## [Task objective]
Copy out the data in full, keeping each line exactly as it reads.

## [Records to use]
⁂

theorem Closed.fault_eq {u t : State} (h : Closed u t) : t.fault = u.fault := by rw [h.frame.1]

/-- A controller step that marks a fault does nothing else. -/
theorem eq_markFault_of_exec {i : Instr} {t : State} {r : Fault} (hs : s.fault = none) (h : exec i s = .next t)
    (hr : t.fault = some r) : t = s.markFault r := by
  have hne : t.fault ≠ s.fault := by simp [hr, hs]
  cases exec_kind h with
  | fault r' ht => subst ht; cases hr; rfl
  | quiet hc => exact absurd hc.fault_eq hne
  | read a v u hread hc =>
    refine absurd (hc.fault_eq.trans ?_) hne
    rw [(devRead_ok hread).1]; rfl
  | write a v u hwrite hc =>
    refine absurd (hc.fault_eq.trans ?_) hne
    rcases devWrite_ok hwrite with ⟨p, -, rfl⟩ | ⟨-, -, rfl⟩ <;> rfl

/-- A step that marks a fault is a controller step of the operation in progress, then the opening of a window. -/
theorem exists_exec_of_step_faults {t : State} {r : Fault} (hs : s.fault = none) (h : step s = .next t)
    (hr : t.fault = some r) : ∃ i u, current s = some i ∧ exec i s = .next u ∧ t = u.openWindow := by
  rcases step_turn_cases h with ⟨a, rest, -, rfl⟩ | ⟨u, hu, rfl⟩
  · simp [hs] at hr
  · rcases controllerTurn_cases hu with rfl | ⟨-, r', rfl⟩ | ⟨i, hi, hexec⟩
    · simp [hs] at hr
    · simp [hs] at hr
    · exact ⟨i, u, hi, hexec, rfl⟩

end

/-- Settles O21: the step is one of the operation in progress and leaves only the mark; the invariant holds after it, and a marked
state of the invariant stands at a start, so the fault is one of an operation at its start. -/
theorem faultsArePreciseAndNamed : Obligations.FaultsArePreciseAndNamed := by
  intro s t r hinv hs hstep hr
  obtain ⟨i, u, hi, hexec, rfl⟩ := exists_exec_of_step_faults hs hstep hr
  have hu : u = s.markFault r := eq_markFault_of_exec hs hexec hr
  have hstart : u.phase = .start := (exec_keeps_blockInv hinv hi hexec).mark_at_start (by simp [stopped, hu])
  subst hu
  exact ⟨rfl, hstart, i, hi, faultReason_of_exec ⟨running_of_exec hexec, hstart⟩ hexec hr⟩

/-! ### An operation that one agent could end, in windows without that agent (R175) -/

/-- What every other agent keeps, a window without `b` keeps. -/
theorem envRun_induction_without {b : EnvAgent} {P : State → Prop} (hstep : ∀ a s, a ≠ b → P s → P (envStep a s))
    {w : List EnvAgent} (hw : b ∉ w) {s : State} (h : P s) : P (envRun w s) := by
  induction w generalizing s with
  | nil => exact h
  | cons a w ih =>
    obtain ⟨hne, hw⟩ := List.ne_and_not_mem_of_not_mem_cons hw
    exact ih hw (hstep a s hne.symm h)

⁂

## [Answer space]
theorem Closed.fault_eq {u t : State} (h : Closed u t) : t.fault = u.fault := by rw [h.frame.1]

/-- A controller step that marks a fault does nothing else. -/
theorem eq_markFault_of_exec {i : Instr} {t : State} {r : Fault} (hs : s.fault = none) (h : exec i s = .next t)
    (hr : t.fault = some r) : t = s.markFault r := by
  have hne : t.fault ≠ s.fault := by simp [hr, hs]
  cases exec_kind h with
  | fault r' ht => subst ht; cases hr; rfl
  | quiet hc => exact absurd hc.fault_eq hne
  | read a v u hread hc =>
    refine absurd (hc.fault_eq.trans ?_) hne
    rw [(devRead_ok hread).1]; rfl
  | write a v u hwrite hc =>
    refine absurd (hc.fault_eq.trans ?_) hne
    rcases devWrite_ok hwrite with ⟨p, -, rfl⟩ | ⟨-, -, rfl⟩ <;> rfl

/-- A step that marks a fault is a controller step of the operation in progress, then the opening of a window. -/
theorem exists_exec_of_step_faults {t : State} {r : Fault} (hs : s.fault = none) (h : step s = .next t)
    (hr : t.fault = some r) : ∃ i u, current s = some i ∧ exec i s = .next u ∧ t = u.openWindow := by
  rcases step_turn_cases h with ⟨a, rest, -, rfl⟩ | ⟨u, hu, rfl⟩
  · simp [hs] at hr
  · rcases controllerTurn_cases hu with rfl | ⟨-, r', rfl⟩ | ⟨i, hi, hexec⟩
    · simp [hs] at hr
    · simp [hs] at hr
    · exact ⟨i, u, hi, hexec, rfl⟩

end

/-- Settles O21: the step is one of the operation in progress and leaves only the mark; the invariant holds after it, and a marked
state of the invariant stands at a start, so the fault is one of an operation at its start. -/
theorem faultsArePreciseAndNamed : Obligations.FaultsArePreciseAndNamed := by
  intro s t r hinv hs hstep hr
  obtain ⟨i, u, hi, hexec, rfl⟩ := exists_exec_of_step_faults hs hstep hr
  have hu : u = s.markFault r := eq_markFault_of_exec hs hexec hr
  have hstart : u.phase = .start := (exec_keeps_blockInv hinv hi hexec).mark_at_start (by simp [stopped, hu])
  subst hu
  exact ⟨rfl, hstart, i, hi, faultReason_of_exec ⟨running_of_exec hexec, hstart⟩ hexec hr⟩

/-! ### An operation that one agent could end, in windows without that agent (R175) -/

/-- What every other agent keeps, a window without `b` keeps. -/
theorem envRun_induction_without {b : EnvAgent} {P : State → Prop} (hstep : ∀ a s, a ≠ b → P s → P (envStep a s))
    {w : List EnvAgent} (hw : b ∉ w) {s : State} (h : P s) : P (envRun w s) := by
  induction w generalizing s with
  | nil => exact h
  | cons a w ih =>
    obtain ⟨hne, hw⟩ := List.ne_and_not_mem_of_not_mem_cons hw
    exact ih hw (hstep a s hne.symm h)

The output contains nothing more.